EXERCISE AIM:
Some lines of these records may hold the word "sense"; state how many, using only the number.

SUPPLIED RECORDS:
/-- A well-formed ENGINE_RESET is taken whatever the queue holds. It empties the queue and queues its reply first, then RESET for
each host lane in lane order and each host entry from the oldest; it frees the lanes and the pending queue, stops the scan, adds
the rectangles of DRIVING lanes to the uncertain list, abandons an open load, lowers the use counts, drops every FILLING leaf,
lets no leaf be shown, enables the enabled keys afresh, closes the streams and returns their blocks, and flushes the radio port
(R187, R62, R24, R103, R118, R148, R167). That the slot of an abandoned load is then the empty record is log 31: R24 and R35 give
its state EMPTY alone. -/
def Obligations.EngineResetClearsTheWork : Prop :=
  ∀ (tag : Nat) (s : State), servingMode s.power.mode = true → s.coherent → s.engineBounded →
    ∃ t, exec (.engineReset tag (.fields ())) s = .next t ∧
      t.link.queue = .reply (plainReply 0xB4 tag .ok) ::
        ((s.engine.lanes.toList.filter (fun l => l.state ≠ .free && l.origin = .host)).map
            (fun l => .report (.updateDone l.tag .reset l.promoted)) ++
          (s.engine.pending.filter (fun e => e.origin = .host)).map
            (fun e => .report (.updateDone e.tag .reset false))) ∧
      (∀ n, n < 8 → (t.lane n).state = .free) ∧ t.engine.pending = [] ∧ t.engine.scan = none ∧ t.engine.load = 0 ∧
      t.budget.load = 0 ∧
      ((∀ n, n < 8 → (s.lane n).state ≠ .driving) →
        t.engine.uncertain = s.engine.uncertain ∧ t.engine.whole = s.engine.whole) ∧
      (∀ n, n < 8 → (s.lane n).state = .driving →
        t.engine.whole = true ∨ ∃ u ∈ t.engine.uncertain, rectContains u (s.lane n).rect = true) ∧
      t.wave.load = none ∧ (∀ l, s.wave.load = some l → l.slot < 6 → t.slot l.slot = {}) ∧
      (∀ n, n < 6 → s.wave.load.map Load.slot ≠ some n → t.slot n = { s.slot n with
        useCount := (s.slot n).useCount -
          ((s.engine.lanes.toList.filter (fun l => l.state ≠ .free && l.slot = n)).length +
            (s.engine.pending.filter (fun e => e.slot = n)).length) }) ∧
      (s.leavesSound → t.cache.leaves = (s.cache.leaves.filter (fun l => l.mode ≠ .filling)).map (fun l => { l with
        mode := .ready
        useCount := l.useCount -
          ((s.engine.lanes.toList.filter (fun x => x.state ≠ .free && x.source = .leaf l.number)).length +
            (s.engine.pending.filter (fun e => e.source = .leaf l.number)).length) })) ∧
      t.cache.current = none ∧ t.cache.flight = none ∧ t.cache.deferred = none ∧
      (s.leavesSound → s.poolSound → ∀ e, e ∈ t.pool.table ↔ e ∈ s.pool.table ∧ e.owner.isStage = false ∧
        ∀ n w, e.owner = .leaf n w → ∃ l, s.cache.leaf n = some l ∧ l.mode ≠ .filling) ∧
      t.keys.latch = none ∧
      (t.power.mode ≠ .standby → ∀ k, k < 6 → t.key k = (if (s.key k).config.enabled = true
        then { s.key k with
          debounced := .unknown, armed := false, held := false, holdTimer := none, repeatTimer := none, sense := .none
          debounce := some ((s.key k).config.debounce, (s.key k).raw) }
        else { s.key k with holdTimer := none, repeatTimer := none, sense := .none })) ∧
      (∀ r ∈ t.stream.records.toList, r.mode = .closed) ∧ t.stream.running = false ∧ t.stream.headroom = false ∧
      t.pool.ownedBy Owner.isStage = [] ∧ t.radio.fifo = [] ∧ t.radio.asm = .hunt ∧ t.radio.waiting = false ∧
      t.radio.frame = none ∧ t.radio.fillHold = false ∧ t.radio.released = false ∧ t.radio.gap = none ∧
      SameBytesExcept (fun _ => False) s t ∧ SettingsKept s t ∧ t.light = { s.light with
        dwell := t.light.dwell, allowance := t.budget.allowance }.formDuties ∧
      (t.power.mode ≠ .standby → t.light.dwell = s.light.dwell) ∧
      t.link.buffer = bufferAfter (.engineReset tag (.fields ())) s.link.buffer ∧
      t.link.overflow = s.link.overflow ∧ t.link.stall = s.link.stall ∧
      ((∀ e, s.link.transaction ≠ .readMessage e) → (∀ c, s.link.transaction ≠ .readDrain c) →
        t.link.transaction = s.link.transaction) ∧
      (s.power.mode ≠ .settling → t.power.mode = s.power.mode)

/-! ### What every step keeps -/

/-- Page memory keeps its canonical form through every step. -/
def Obligations.MemoryStaysCanonical : Prop :=
  ∀ s t : State, Memory.wf s.mem → step s = .next t → Memory.wf t.mem

/-- The message queue never holds more than 32 entries or more than 28 reports, and no reply's place stays reserved: every step
keeps it so (R184).

The pending queue never holds more than 16 entries, nor the uncertain region list more than 8 (R40, R56). -/
def Obligations.QueueAndEngineListsStayBounded : Prop :=
  (∀ s t : State, s.queueBounded → step s = .next t → t.queueBounded) ∧
  (∀ s t : State, s.engineBounded → step s = .next t → t.engineBounded)

/-- While the limits lock is set, no step but a power-on or pin reset changes a limit or opens the lock (R186). -/
def Obligations.LimitsHoldUnderLock : Prop :=
  ∀ s t : State, s.link.locked = true → (∀ i rest, s.pending = i :: rest → isReset i = false) → step s = .next t →
    t.limits = s.limits ∧ t.link.locked = true

/-- The rectangles of two busy lanes never overlap: every step keeps them apart (R41). -/
def Obligations.LanesStayApart : Prop :=
  ∀ s t : State, s.lanesApart → step s = .next t → t.lanesApart

/-- No lane with CHANGED selection works over uncertain ground: every step keeps it so (R42, R57). -/
def Obligations.UncertainGroundIsDrivenWhole : Prop :=
  ∀ s t : State, s.lanesApart → s.uncertainDrivenWhole → step s = .next t → t.uncertainDrivenWhole

/-- Leaf records stay in ascending order, at most twelve, and only the current leaf is SHOWN (R81, R82). -/
def Obligations.LeafRecordsStaySound : Prop :=
  ∀ s t : State, s.leavesSound → step s = .next t → t.leavesSound

/-- The pool's books stay sound: the waveform store is nobody else's, the free count is exact, planes lie where R6 puts them, and
leaves and streams hold exactly the blocks the table gives them (R2 to R6, R12). -/
def Obligations.PoolBooksStaySound : Prop :=
  ∀ s t : State, s.leavesSound → s.poolSound → step s = .next t → t.poolSound

/-- Between steps every block's copy of another's state agrees with it, HOLD is as its five conditions give it, and the light's
duties, target and ramp are those of R120 to R124 (R2, R75, R145, R150, R168, R169). -/
def Obligations.CopiesStayInStep : Prop :=
  ∀ s t : State, s.coherent → step s = .next t → t.coherent

/-! ### The block pool and the planes -/

/-- The plane size P is W x H / 2 / 4096 rounded up, 0 while no geometry is set; the shown plane holds blocks 0..P-1 and the
target plane P..2P-1; byte k of an image lies at offset k mod 4096 of block k / 4096 of the holder's list, and holds pixels 2k
and 2k + 1 (R6). Which of the two stands in the upper half of the byte is the model's choice (log 24).

An allocation takes the lowest-numbered FREE blocks in ascending order and lowers the free count by their number; a release of
any blocks takes their entries out of the table and raises the count by as many; page memory keeps its contents (R3, R4). Each
change of the free count reaches the radio port, which forms HOLD afresh (R2, R145).

A staging allocation takes the lowest-numbered FREE block where one and the reserve are free; otherwise the page cache names one
leaf or none: with none it fails; a named leaf goes with LEAF_EVICTED and its blocks, and the free count is tested once more, the
eviction standing where that fails too (R10, R11). -/
def Obligations.PlanesAndLowestFreeBlocks : Prop :=
  (planeSize none = 0 ∧
   (∀ p : PanelArgs, p.width % 8 = 0 →
     p.width * p.height ≤ 2 * 4096 * planeSize (some p) ∧ 2 * 4096 * planeSize (some p) < p.width * p.height + 2 * 4096) ∧
   (∀ g k, k ∈ shownBlocks g ↔ k < planeSize g) ∧
   (∀ g k, k ∈ targetBlocks g ↔ planeSize g ≤ k ∧ k < 2 * planeSize g) ∧
   (∀ (m : Memory) (blocks : List Nat) (k b : Nat), blocks[k / 4096]? = some b →
     Memory.pixel m blocks (2 * k) = (Memory.read m (4096 * b + k % 4096)).toNat / 16 ∧
     Memory.pixel m blocks (2 * k + 1) = (Memory.read m (4096 * b + k % 4096)).toNat % 16)) ∧
  ((∀ (k : Nat) (o : Owner) (s : State),
     s.pool.held.Nodup → (∀ b ∈ s.pool.held, b < 3904) → k + s.pool.held.length ≤ 3904 →
     ∃ bs : List Nat, bs.length = k ∧ List.Pairwise (· < ·) bs ∧ s.pool.lowestFree k = bs ∧
       (∀ b ∈ bs, b < 3904 ∧ b ∉ s.pool.held) ∧
       (∀ b c, b ∈ bs → c ∉ bs → c < 3904 → c ∉ s.pool.held → b < c) ∧
       (∀ e, e ∈ (allocate k o s).pool.table ↔ e ∈ s.pool.table ∨ ∃ b ∈ bs, e = ⟨b, o⟩) ∧
       (allocate k o s).pool.freeCount = s.pool.freeCount - k ∧
       (allocate k o s).radio.freeCopy = (allocate k o s).pool.freeCount ∧
       SameExcept [.pool, .radio] s (allocate k o s) ∧
       (∀ e, e ∈ (releaseBlocks bs (allocate k o s)).pool.table ↔ e ∈ s.pool.table) ∧
       (k ≤ s.pool.freeCount → (releaseBlocks bs (allocate k o s)).pool.freeCount = s.pool.freeCount) ∧
       SameExcept [.pool, .radio] s (releaseBlocks bs (allocate k o s))) ∧
   (∀ (bs : List Nat) (s : State), ∃ p : PoolState,
     p = { s.pool with
       table := s.pool.table.filter (fun e => !bs.contains e.block)
       freeCount := s.pool.freeCount + (s.pool.table.filter (fun e => bs.contains e.block)).length } ∧
     (releaseBlocks bs s).pool = p ∧ (releaseBlocks bs s).radio.freeCopy = p.freeCount ∧
     (releaseBlocks bs s).radio.reserveCopy = p.reserve ∧
     (releaseBlocks bs s).radio.hold = (releaseBlocks bs s).radio.holdConditions.any id ∧
     (releaseBlocks bs s).radio.fifo = s.radio.fifo ∧ (releaseBlocks bs s).radio.frame = s.radio.frame ∧
     SameExcept [.pool, .radio] s (releaseBlocks bs s))) ∧
  (∀ (r : Nat) (s : State),
     (s.pool.reserve ≤ s.pool.freeCount - 1 → 0 < s.pool.freeCount →
       allocateStaging r s = ((s.pool.lowestFree 1).head?, allocate 1 (.stage r) s)) ∧
     (s.pool.freeCount = 0 ∨ s.pool.freeCount - 1 < s.pool.reserve →
       (s.cache.stagingVictim = none → allocateStaging r s = (none, s)) ∧
       (∀ v e, s.cache.stagingVictim = some v →
         e = releaseBlocks v.blocks { raise (.leafEvicted v.number) s with cache := { s.cache with
           leaves := s.cache.leaves.filter (fun x : Leaf => x.number ≠ v.number) } } →
         (s.pool.reserve + 1 ≤ e.pool.freeCount →
           allocateStaging r s = ((e.pool.lowestFree 1).head?, allocate 1 (.stage r) e)) ∧
         (e.pool.freeCount < s.pool.reserve + 1 → allocateStaging r s = (none, e)))))
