@[simp] theorem onPower_pending (s : State) (f : PowerState → PowerState) : (s.onPower f).pending = s.pending := rfl
@[simp] theorem onPower_mem (s : State) (f : PowerState → PowerState) : (s.onPower f).mem = s.mem := rfl
@[simp] theorem onPower_pool (s : State) (f : PowerState → PowerState) : (s.onPower f).pool = s.pool := rfl
@[simp] theorem onPower_wave (s : State) (f : PowerState → PowerState) : (s.onPower f).wave = s.wave := rfl
@[simp] theorem onPower_engine (s : State) (f : PowerState → PowerState) : (s.onPower f).engine = s.engine := rfl
@[simp] theorem onPower_rail (s : State) (f : PowerState → PowerState) : (s.onPower f).rail = s.rail := rfl
@[simp] theorem onPower_budget (s : State) (f : PowerState → PowerState) : (s.onPower f).budget = s.budget := rfl
@[simp] theorem onPower_cache (s : State) (f : PowerState → PowerState) : (s.onPower f).cache = s.cache := rfl
@[simp] theorem onPower_keys (s : State) (f : PowerState → PowerState) : (s.onPower f).keys = s.keys := rfl
@[simp] theorem onPower_light (s : State) (f : PowerState → PowerState) : (s.onPower f).light = s.light := rfl
@[simp] theorem onPower_radio (s : State) (f : PowerState → PowerState) : (s.onPower f).radio = s.radio := rfl
@[simp] theorem onPower_stream (s : State) (f : PowerState → PowerState) : (s.onPower f).stream = s.stream := rfl
@[simp] theorem onPower_power (s : State) (f : PowerState → PowerState) : (s.onPower f).power = f s.power := rfl
@[simp] theorem onPower_link (s : State) (f : PowerState → PowerState) : (s.onPower f).link = s.link := rfl

@[simp] theorem onLink_pending (s : State) (f : LinkState → LinkState) : (s.onLink f).pending = s.pending := rfl
@[simp] theorem onLink_mem (s : State) (f : LinkState → LinkState) : (s.onLink f).mem = s.mem := rfl
@[simp] theorem onLink_pool (s : State) (f : LinkState → LinkState) : (s.onLink f).pool = s.pool := rfl
@[simp] theorem onLink_wave (s : State) (f : LinkState → LinkState) : (s.onLink f).wave = s.wave := rfl
@[simp] theorem onLink_engine (s : State) (f : LinkState → LinkState) : (s.onLink f).engine = s.engine := rfl
@[simp] theorem onLink_rail (s : State) (f : LinkState → LinkState) : (s.onLink f).rail = s.rail := rfl
@[simp] theorem onLink_budget (s : State) (f : LinkState → LinkState) : (s.onLink f).budget = s.budget := rfl
@[simp] theorem onLink_cache (s : State) (f : LinkState → LinkState) : (s.onLink f).cache = s.cache := rfl
@[simp] theorem onLink_keys (s : State) (f : LinkState → LinkState) : (s.onLink f).keys = s.keys := rfl
@[simp] theorem onLink_light (s : State) (f : LinkState → LinkState) : (s.onLink f).light = s.light := rfl
@[simp] theorem onLink_radio (s : State) (f : LinkState → LinkState) : (s.onLink f).radio = s.radio := rfl
@[simp] theorem onLink_stream (s : State) (f : LinkState → LinkState) : (s.onLink f).stream = s.stream := rfl
@[simp] theorem onLink_power (s : State) (f : LinkState → LinkState) : (s.onLink f).power = s.power := rfl
@[simp] theorem onLink_link (s : State) (f : LinkState → LinkState) : (s.onLink f).link = f s.link := rfl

TASK OUTPUT:
2